Every line of the records below that has the word "maps" should be copied.

Saved data entries
****************************************

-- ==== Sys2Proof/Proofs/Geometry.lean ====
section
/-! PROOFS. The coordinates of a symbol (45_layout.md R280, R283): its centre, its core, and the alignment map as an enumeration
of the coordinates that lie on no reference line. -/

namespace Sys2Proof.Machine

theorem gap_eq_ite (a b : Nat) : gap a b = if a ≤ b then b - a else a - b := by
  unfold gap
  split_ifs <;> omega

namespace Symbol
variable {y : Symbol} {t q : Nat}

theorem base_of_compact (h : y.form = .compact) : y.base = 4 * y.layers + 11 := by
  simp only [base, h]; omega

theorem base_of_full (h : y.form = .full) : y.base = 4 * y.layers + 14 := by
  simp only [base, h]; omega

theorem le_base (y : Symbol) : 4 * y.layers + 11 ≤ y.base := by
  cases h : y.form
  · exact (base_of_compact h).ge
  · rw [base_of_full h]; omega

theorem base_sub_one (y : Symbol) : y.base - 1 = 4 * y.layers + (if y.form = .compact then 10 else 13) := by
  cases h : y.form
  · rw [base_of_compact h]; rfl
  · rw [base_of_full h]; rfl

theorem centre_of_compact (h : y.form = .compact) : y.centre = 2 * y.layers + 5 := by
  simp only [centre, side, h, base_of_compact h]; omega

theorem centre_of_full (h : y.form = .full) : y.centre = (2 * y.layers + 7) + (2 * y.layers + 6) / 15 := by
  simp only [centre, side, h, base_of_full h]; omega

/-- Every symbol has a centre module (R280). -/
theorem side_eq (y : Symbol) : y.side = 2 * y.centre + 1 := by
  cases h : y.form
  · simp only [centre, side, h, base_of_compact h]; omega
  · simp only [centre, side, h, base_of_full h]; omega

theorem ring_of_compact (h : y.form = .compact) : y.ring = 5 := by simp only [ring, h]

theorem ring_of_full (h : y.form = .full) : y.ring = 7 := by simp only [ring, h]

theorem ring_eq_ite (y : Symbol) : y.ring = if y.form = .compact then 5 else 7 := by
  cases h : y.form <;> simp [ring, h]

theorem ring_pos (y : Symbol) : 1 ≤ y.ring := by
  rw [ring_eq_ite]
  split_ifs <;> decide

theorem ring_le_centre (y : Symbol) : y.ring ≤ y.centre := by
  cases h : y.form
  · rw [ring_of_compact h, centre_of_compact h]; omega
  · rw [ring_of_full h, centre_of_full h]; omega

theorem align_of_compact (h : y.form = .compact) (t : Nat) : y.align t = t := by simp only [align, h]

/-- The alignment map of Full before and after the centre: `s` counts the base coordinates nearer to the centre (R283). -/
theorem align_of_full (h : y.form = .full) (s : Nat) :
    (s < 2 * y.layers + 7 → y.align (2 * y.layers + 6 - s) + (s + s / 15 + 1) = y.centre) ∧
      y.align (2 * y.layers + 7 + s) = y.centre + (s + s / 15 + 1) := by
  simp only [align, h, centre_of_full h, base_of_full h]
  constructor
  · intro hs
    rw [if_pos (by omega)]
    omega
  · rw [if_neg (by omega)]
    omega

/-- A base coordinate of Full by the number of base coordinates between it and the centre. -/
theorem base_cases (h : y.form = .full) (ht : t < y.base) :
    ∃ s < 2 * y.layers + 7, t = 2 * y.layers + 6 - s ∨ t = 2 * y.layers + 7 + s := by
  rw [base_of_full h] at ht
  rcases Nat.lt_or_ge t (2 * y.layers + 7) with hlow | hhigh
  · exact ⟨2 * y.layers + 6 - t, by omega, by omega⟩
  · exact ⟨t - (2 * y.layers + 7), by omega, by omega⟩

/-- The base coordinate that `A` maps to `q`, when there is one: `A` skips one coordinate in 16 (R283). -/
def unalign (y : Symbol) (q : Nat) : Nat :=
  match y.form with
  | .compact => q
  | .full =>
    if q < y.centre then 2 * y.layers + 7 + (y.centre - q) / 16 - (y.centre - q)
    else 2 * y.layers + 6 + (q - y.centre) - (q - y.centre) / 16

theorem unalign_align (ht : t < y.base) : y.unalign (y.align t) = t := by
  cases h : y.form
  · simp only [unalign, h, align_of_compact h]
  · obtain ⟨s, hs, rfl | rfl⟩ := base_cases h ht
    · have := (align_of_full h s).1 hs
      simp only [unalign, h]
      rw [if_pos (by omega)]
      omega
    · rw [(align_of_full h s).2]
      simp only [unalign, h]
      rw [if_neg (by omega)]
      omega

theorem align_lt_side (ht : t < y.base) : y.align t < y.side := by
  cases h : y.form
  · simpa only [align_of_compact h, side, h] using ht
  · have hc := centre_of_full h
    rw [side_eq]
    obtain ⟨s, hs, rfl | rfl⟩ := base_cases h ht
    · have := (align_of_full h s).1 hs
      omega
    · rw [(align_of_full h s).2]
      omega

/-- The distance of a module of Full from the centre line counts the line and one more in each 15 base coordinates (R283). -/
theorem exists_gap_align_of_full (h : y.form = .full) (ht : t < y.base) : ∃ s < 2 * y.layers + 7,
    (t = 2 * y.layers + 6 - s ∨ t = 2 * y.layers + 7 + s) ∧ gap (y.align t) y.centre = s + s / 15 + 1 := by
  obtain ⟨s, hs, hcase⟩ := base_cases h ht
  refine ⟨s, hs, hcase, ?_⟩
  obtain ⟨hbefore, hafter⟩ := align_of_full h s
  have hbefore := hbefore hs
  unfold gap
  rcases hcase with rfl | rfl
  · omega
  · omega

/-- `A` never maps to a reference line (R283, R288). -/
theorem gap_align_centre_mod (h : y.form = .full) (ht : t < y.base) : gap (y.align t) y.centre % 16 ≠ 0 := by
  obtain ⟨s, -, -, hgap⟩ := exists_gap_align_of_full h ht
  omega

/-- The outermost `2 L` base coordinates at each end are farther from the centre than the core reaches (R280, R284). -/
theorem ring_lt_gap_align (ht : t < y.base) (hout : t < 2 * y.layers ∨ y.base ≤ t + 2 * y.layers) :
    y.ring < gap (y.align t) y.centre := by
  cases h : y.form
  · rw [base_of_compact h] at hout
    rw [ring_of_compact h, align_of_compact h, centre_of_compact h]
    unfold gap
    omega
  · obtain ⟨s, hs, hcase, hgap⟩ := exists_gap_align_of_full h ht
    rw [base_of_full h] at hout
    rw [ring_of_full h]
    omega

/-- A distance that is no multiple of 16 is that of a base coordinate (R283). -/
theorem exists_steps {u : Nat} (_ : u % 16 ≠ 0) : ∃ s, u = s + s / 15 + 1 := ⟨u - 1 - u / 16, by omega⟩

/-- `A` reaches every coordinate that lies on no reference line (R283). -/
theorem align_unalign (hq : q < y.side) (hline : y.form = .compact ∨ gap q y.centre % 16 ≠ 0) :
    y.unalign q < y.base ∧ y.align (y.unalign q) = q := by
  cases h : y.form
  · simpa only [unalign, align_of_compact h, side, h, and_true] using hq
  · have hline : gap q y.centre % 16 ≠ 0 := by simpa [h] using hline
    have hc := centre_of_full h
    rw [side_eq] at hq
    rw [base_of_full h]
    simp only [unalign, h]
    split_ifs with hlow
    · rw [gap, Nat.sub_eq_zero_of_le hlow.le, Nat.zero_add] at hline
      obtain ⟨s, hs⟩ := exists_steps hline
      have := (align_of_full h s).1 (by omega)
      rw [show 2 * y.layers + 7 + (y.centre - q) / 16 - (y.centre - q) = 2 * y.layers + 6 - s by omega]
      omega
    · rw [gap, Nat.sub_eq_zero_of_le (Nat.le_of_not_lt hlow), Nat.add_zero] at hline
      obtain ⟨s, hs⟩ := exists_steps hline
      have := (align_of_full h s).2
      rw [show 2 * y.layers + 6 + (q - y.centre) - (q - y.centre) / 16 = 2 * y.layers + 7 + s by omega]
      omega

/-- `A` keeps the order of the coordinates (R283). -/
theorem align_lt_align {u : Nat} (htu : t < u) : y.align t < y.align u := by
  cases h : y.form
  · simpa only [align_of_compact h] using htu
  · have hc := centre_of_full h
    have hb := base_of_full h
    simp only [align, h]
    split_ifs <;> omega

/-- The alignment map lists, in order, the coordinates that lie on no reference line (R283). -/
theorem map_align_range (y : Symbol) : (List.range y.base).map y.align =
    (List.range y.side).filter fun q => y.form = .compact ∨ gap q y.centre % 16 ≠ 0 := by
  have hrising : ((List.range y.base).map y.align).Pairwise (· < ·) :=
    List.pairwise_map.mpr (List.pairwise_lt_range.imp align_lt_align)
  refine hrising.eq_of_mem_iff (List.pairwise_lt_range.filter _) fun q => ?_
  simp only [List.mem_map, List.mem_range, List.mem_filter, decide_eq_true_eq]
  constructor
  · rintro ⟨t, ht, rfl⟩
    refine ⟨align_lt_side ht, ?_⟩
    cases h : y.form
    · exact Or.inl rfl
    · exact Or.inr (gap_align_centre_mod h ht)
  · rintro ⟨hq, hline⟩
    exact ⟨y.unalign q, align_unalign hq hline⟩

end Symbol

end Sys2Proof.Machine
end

****************************************

▸ **TASK OUTPUT**
/-- The base coordinate that `A` maps to `q`, when there is one: `A` skips one coordinate in 16 (R283). -/
/-- `A` never maps to a reference line (R283, R288). -/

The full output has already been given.